HallusionBench: An Advanced Diagnostic Suite for Entangled Language Hallucination & Visual Illusion in Large Vision-Language Models [CVPR 2024]
You See What You Think? Or You Think What You See? An Image-Context Reasoning Benchmark Challenging for GPT-4V(ision), LLaVA-1.5, and Other Multi-modality Models
Tianrui Guan*, Fuxiao Liu*, Xiyang Wu, Ruiqi Xian, Zongxia Li, Xiaoyu Liu, Xijun Wang, Lichang Chen, Furong Huang, Yaser Yacoob, Dinesh Manocha, Tianyi Zhou
- [09/20]🔥 Our paper "AutoHallusion: Automatic Generation of Hallucination Benchmarks for Vision-Language Models" is accepted to EMNLP 2024. Our code and data are avaialble on github here.
- [03/13]🔥 Our paper "MMC: Advancing Multimodal Chart Understanding with LLM Instruction Tuning" is accepted to NAACL 2024.
- [02/26] 🔥 Our HallusionBench is accepted by CVPR 2024.
- [01/15] 🔥 Our work "Mitigating Hallucination in Large Multi-Modal Models via Robust Instruction Tuning" is accepted by ICLR 2024.
- [11/28] 🔥 The full paper is uploaded and can be accessed here.
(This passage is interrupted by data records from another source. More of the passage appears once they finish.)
section
/-! PROOFS. The Position Tracker, axis by axis (43_pulse_sequencer R111). -/

namespace Sys2Proof.Machine

/-- A fault is in the set after TRACK iff it was before, or an axis steps out of its range (43_pulse_sequencer R111). -/
theorem mem_track_faults (s : State) (st : Step) (f : FaultRecord) : f ∈ (s.track st).faults ↔ f ∈ s.faults ∨
    ∃ a, f = .posOverflow a ∧ st.step.get a = true ∧
      fitsSigned s.cfg.posWidth (s.pos.get a + if st.dir.get a then 1 else -1) = false := by
  have hother : ∀ (a b : Axis) (u : State), a ≠ b → (State.trackAxis st a u).pos.get b = u.pos.get b := by
    intro a b u hab
    rw [trackAxis_pos]
    split
    · rw [pos_get_set, if_neg hab]
    · rfl
  have haxes : ∀ p : Axis → Prop, (∃ a, p a) ↔ p .x ∨ p .y ∨ p .z :=
    fun p => ⟨fun ⟨a, h⟩ => by cases a <;> simp [h], by rintro (h | h | h) <;> exact ⟨_, h⟩⟩
  simp only [State.track, forAxes, mem_trackAxis_faults, trackAxis_cfg, haxes, or_assoc,
    hother .x .y _ (by decide), hother .x .z _ (by decide), hother .y .z _ (by decide)]

theorem fitsSigned_eq_false_iff (w : Nat) (v : Int) :
    fitsSigned w v = false ↔ v < -2 ^ (w - 1) ∨ 2 ^ (w - 1) - 1 < v := by
  rw [fitsSigned, decide_eq_false_iff_not, not_and_or, not_le, not_le]

/-- Settles O31: each axis is tracked by itself. -/
theorem trackMovesEachSteppingAxisByOne : Obligations.TrackMovesEachSteppingAxisByOne := by
  intro s st
  refine ⟨s.track_frame st, fun a ha => ?_, fun a ha => ?_, fun f => ?_⟩
  · rw [track_pos, ha]
    rfl
  · rw [track_pos, if_pos ha, wrapSigned]
  · simp only [mem_track_faults, fitsSigned_eq_false_iff]

end Sys2Proof.Machine
end

section
/-! PROOFS. Runs of several steps, and the boot order (70_reset_and_hazards R147). -/

namespace Sys2Proof.Machine

theorem run_succ {s t : State} (h : step s = .next t) (n : Nat) : core.run (n + 1) s = core.run n t := by
  have hstep : core.step s = .next t := h
  simp [Host.Core.run, hstep]

/-- No step but goes on, so a run of one step is that step (60_exceptions R130). -/
theorem run_one (s : State) : core.run 1 s = step s := by
  obtain ⟨t, ht⟩ := everyStepGoesOn s
  rw [run_succ ht, ht]
  rfl

/-- A turn of the host with SET_STATE (44_host_interface R120). -/
theorem step_setState {s : State} {moves : List Move} {v : OpState} (he : s.env = .host (.setState v) :: moves) :
    step s = .next { s with env := moves, opState := v } := step_host he

/-- A turn of the host with CALIBRATE (44_host_interface R122). -/
theorem step_calibrate {s : State} {moves : List Move} (he : s.env = .host .calibrate :: moves) :
    step s = .next { s with env := moves, mcs := { s.mcs with zero := s.raw } } := step_host he

/-- Settles O43: CONFIGURE passes its guard, the two writes leave the block inactive, and so TRIGGER's dispatch fetches the
record. -/
theorem bootOrderStartsTheProgram : Obligations.BootOrderStartsTheProgram := by
  intro s c b0 b1 b2 rest moves ha hf he
  rw [run_succ (configureWritesTheConfiguration s _ c ha he), run_succ (step_calibrate rfl), run_succ (step_setState rfl),
    run_one]
  refine (triggerRunsTheDispatch _ moves ?_ rfl).trans ?_
  · exact ha
  · exact State.dispatch_runningProgram_exec (by rfl) (by exact hf) .fg

end Sys2Proof.Machine
end

section
/-! PROOFS. What a step does not read (10_state R24, R26, 20_memory R53): a change of the unread fields before the step is the
same change after it. -/

namespace Sys2Proof.Machine

/-! The unread fields. -/

/-- The state with other values of the fields no execution of a Step reads: the operating state, the event, and the parameters'
speed and acceleration. -/
def State.relabel (op : OpState → OpState) (ev : Option Event → Option Event) (speed accel : ConfigReal → ConfigReal)
    (s : State) : State :=
  { s with
    opState := op s.opState
    lastEvent := ev s.lastEvent
    params := { s.params with maxSpeed := speed s.params.maxSpeed, maxAccel := accel s.params.maxAccel } }

section Relabel

variable (op : OpState → OpState) (ev : Option Event → Option Event) (speed accel : ConfigReal → ConfigReal)

theorem execute_relabel (s : State) (st : Step) :
    (s.relabel op ev speed accel).execute st = (s.execute st).relabel op ev speed accel := by
  rw [State.execute, State.execute, State.startIdle, State.startIdle, State.raiseFault_eq, State.raiseFault_eq]
  split
  · split <;> rfl
  · rfl

theorem raiseFault_relabel (s : State) (f : FaultRecord) :
    (s.relabel op ev speed accel).raiseFault f = (s.raiseFault f).relabel op ev speed accel := by
  rw [State.raiseFault_eq, State.raiseFault_eq]
  rfl

theorem manualStep_relabel (s : State) : (s.relabel op ev speed accel).manualStep =
    (s.manualStep.1, s.manualStep.2.relabel op ev speed accel) := by
  have har : (s.relabel op ev speed accel).arithmetic = s.arithmetic := rfl
  have hdef : (s.relabel op ev speed accel).deflection = s.deflection := rfl
  unfold State.manualStep
  dsimp only
  rw [har, hdef]
  split <;> rfl

theorem served_relabel (s : State) : (s.relabel op ev speed accel).served = s.served.relabel op ev speed accel := by
  rw [served_congr (t := s.relabel op ev speed accel) (s := s) rfl, served_congr (t := s) (s := s) rfl]
  rfl

theorem exec_relabel {i : Instr} {s t : State} (h : exec i s = .next t) :
    exec i (s.relabel op ev speed accel) = .next (t.relabel op ev speed accel) := by
  rw [exec_eq] at h ⊢
  rw [← Host.Outcome.next.inj h, ← execute_relabel]
  rfl

theorem resume_relabel {s t : State} (hf : 3 ≤ s.fifo.length) (h : s.resume = .next t) :
    (s.relabel op ev speed accel).resume = .next (t.relabel op ev speed accel) := by
  obtain ⟨b0, b1, b2, rest, hcons, -⟩ := resume_eq hf
  rw [State.resume_exec hcons] at h
  rw [State.resume_exec (s := s.relabel op ev speed accel) hcons]
  exact exec_relabel op ev speed accel h

/-! A step that reads the operating state leaves the rest of the unread fields unread. -/

theorem dispatch_relabel {s t : State} {ctx : Context} (h : s.dispatch ctx = .next t) :
    (s.relabel id ev speed accel).dispatch ctx = .next (t.relabel id ev speed accel) := by
  rcases dispatch_cases s ctx with ⟨ho, e⟩ | ⟨ho, b0, b1, b2, rest, hf, -⟩ | ⟨ho, hf, e⟩ | ⟨ho, e⟩
  · rw [← Host.Outcome.next.inj (e.symm.trans h), ← execute_relabel, State.dispatch_manualControl (by exact ho)]
    exact congrArg (fun p : Step × State => Host.Outcome.next (p.2.execute p.1))
      (manualStep_relabel id ev speed accel { s with running := true })
  · rw [State.dispatch_runningProgram_exec ho hf] at h
    rw [State.dispatch_runningProgram_exec (s := s.relabel id ev speed accel) ho hf]
    exact exec_relabel id ev speed accel h
  · rw [← Host.Outcome.next.inj (e.symm.trans h)]
    exact shortStreamHolds (s.relabel id ev speed accel) ctx ho hf
  · rw [← Host.Outcome.next.inj (e.symm.trans h)]
    exact State.dispatch_ready (s := s.relabel id ev speed accel) ho ctx

theorem handler_relabel {s t : State} (h : s.handler = .next t) :
    (s.relabel id ev speed accel).handler = .next (t.relabel id ev speed accel) := by
  rw [handler_eq] at h ⊢
  rw [served_relabel]
  cases hu : s.tmr.updPend with
  | true =>
    rw [hu, if_pos rfl] at h
    exact (if_pos hu).trans (dispatch_relabel ev speed accel h)
  | false =>
    rw [hu, if_neg (by simp)] at h
    rw [← Host.Outcome.next.inj h]
    exact if_neg (Bool.eq_false_iff.mp hu)

theorem timerStep_relabel (s : State) :
    (s.relabel op ev speed accel).timerStep = s.timerStep.map (State.relabel op ev speed accel) := by
  unfold State.timerStep State.relabel
  dsimp only
  split
  · split <;> rfl
  · rfl

theorem coreStep_relabel {s w t : State} (h : s.coreStep.getD (.next w) = .next t) :
    (s.relabel id ev speed accel).coreStep.getD (.next (w.relabel id ev speed accel)) =
      .next (t.relabel id ev speed accel) := by
  by_cases hs : s.stall = none
  · cases hl : s.latched with
    | true =>
      rw [coreStep_of_latched hs hl] at h
      rw [coreStep_of_latched (s := s.relabel id ev speed accel) hs hl]
      exact handler_relabel ev speed accel h
    | false =>
      rw [coreStep_of_clear hs hl] at h
      rw [coreStep_of_clear (s := s.relabel id ev speed accel) hs hl, ← Host.Outcome.next.inj h]
      rfl
  · by_cases hf : 3 ≤ s.fifo.length
    · rw [coreStep_of_held hs hf] at h
      rw [coreStep_of_held (s := s.relabel id ev speed accel) hs hf]
      exact resume_relabel id ev speed accel hf h
    · rw [coreStep_of_starved hs (Nat.lt_of_not_le hf)] at h
      rw [coreStep_of_starved (s := s.relabel id ev speed accel) hs (Nat.lt_of_not_le hf), ← Host.Outcome.next.inj h]
      rfl

/-- The host's operations, where those that write an unread field write a value the change keeps. -/
theorem hostStep_relabel {s t : State} {o : HostOp} (hev : ∀ e, o = .recordEvent e → ev (some e) = some e)
    (hcfg : ∀ c, o = .configure c → speed c.maxSpeed = c.maxSpeed ∧ accel c.maxAccel = c.maxAccel)
    (h : s.hostStep o = .next t) :
    (s.relabel id ev speed accel).hostStep o = .next (t.relabel id ev speed accel) := by
  obtain ⟨rfl, ha, rfl⟩ | ⟨rfl, ha, hd⟩ | hw := hostStep_outcomes h
  · rw [State.hostStep_trigger_of_active (by exact ha), raiseFault_relabel]
  · rw [State.hostStep_trigger_of_inactive (by exact ha)]
    exact dispatch_relabel ev speed accel hd
  · cases hw with
    | fault c ha => rw [State.hostStep_configure_of_active (by exact ha), raiseFault_relabel]
    | configure c ha =>
      obtain ⟨hspeed, haccel⟩ := hcfg c rfl
      rw [State.hostStep_configure_of_inactive (by exact ha)]
      simp [State.relabel, State.configure, hspeed, haccel]
    | recordEvent e => simp [State.hostStep, State.relabel, hev e rfl]
    | push b hroom => exact State.hostStep_push_of_hasRoom (s := s.relabel id ev speed accel) hroom b
    | full b hroom => exact congrArg Host.Outcome.next (if_neg (Bool.eq_false_iff.mp hroom))
    | setState | calibrate | read | clearStatus => rfl

/-- A step answers the same with other values of the unread fields, unless the host writes them over. -/
theorem step_relabel {s t : State} (hev : ∀ e moves, s.env = .host (.recordEvent e) :: moves → ev (some e) = some e)
    (hcfg : ∀ c moves, s.env = .host (.configure c) :: moves →
      speed c.maxSpeed = c.maxSpeed ∧ accel c.maxAccel = c.maxAccel)
    (h : step s = .next t) : step (s.relabel id ev speed accel) = .next (t.relabel id ev speed accel) := by
  have htimer : ∀ u : State, (u.relabel id ev speed accel).timerStep.getD (u.relabel id ev speed accel) =
      (u.timerStep.getD u).relabel id ev speed accel := by
    intro u
    rw [timerStep_relabel, Option.getD_map]
  cases he : s.env with
  | nil =>
    rw [step_nil he] at h
    rw [step_nil (s := s.relabel id ev speed accel) he, State.runAlone, htimer]
    exact coreStep_relabel ev speed accel h
  | cons m moves =>
    rw [step_cons he] at h
    rw [step_cons (s := s.relabel id ev speed accel) he]
    cases m with
    | core => exact coreStep_relabel (s := { s with env := moves }) ev speed accel h
    | timer =>
      rw [State.perform, Host.Outcome.next.injEq] at h
      rw [← h]
      exact congrArg Host.Outcome.next (htimer { s with env := moves })
    | host o =>
      exact hostStep_relabel (s := { s with env := moves }) ev speed accel (fun e ho => hev e moves (ho ▸ he))
        (fun c ho => hcfg c moves (ho ▸ he)) h
    | adc ch v =>
      rw [State.perform, Host.Outcome.next.injEq] at h
      rw [← h]
      cases ch <;> rfl

end Relabel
The dataset is expanded and leaderboard is updated.
- [11/13] 🔥 Evaluation result on LLaVA-1.5 is updated. More model results to come!
- [10/27] 🔥 The leaderboard and evaluation code is released! Welcome to update your model on our leaderboard!
- [10/24] 🔥 The early report with case analysis and insights is available here.
🔥🔥🔥
We welcome everyone to contribute the failure cases of Large Multimodal Models (GPT-4V) to our community!
🔥🔥🔥
Large language models (LLMs), after being aligned with vision models and integrated into vision-language models (VLMs), can bring impressive improvement in image reasoning tasks. This was shown by the recently released GPT-4V(ison), LLaVA-1.5, etc. However, the strong language prior in these SOTA LVLMs can be a double-edged sword: they may ignore the image context and solely rely on the (even contradictory) language prior for reasoning. In contrast, the vision modules in VLMs are weaker than LLMs and may result in misleading visual representations, which are then translated to confident mistakes by LLMs. To study these two types of VLM mistakes, i.e., language hallucination and visual illusion, we curated HallusionBench, an image-context reasoning benchmark that is still challenging to even GPT-4V and LLaVA-1.5. We provide a detailed analysis of examples in HallusionBench, which sheds novel insights on the illusion or hallucination of VLMs and how to improve them in the future.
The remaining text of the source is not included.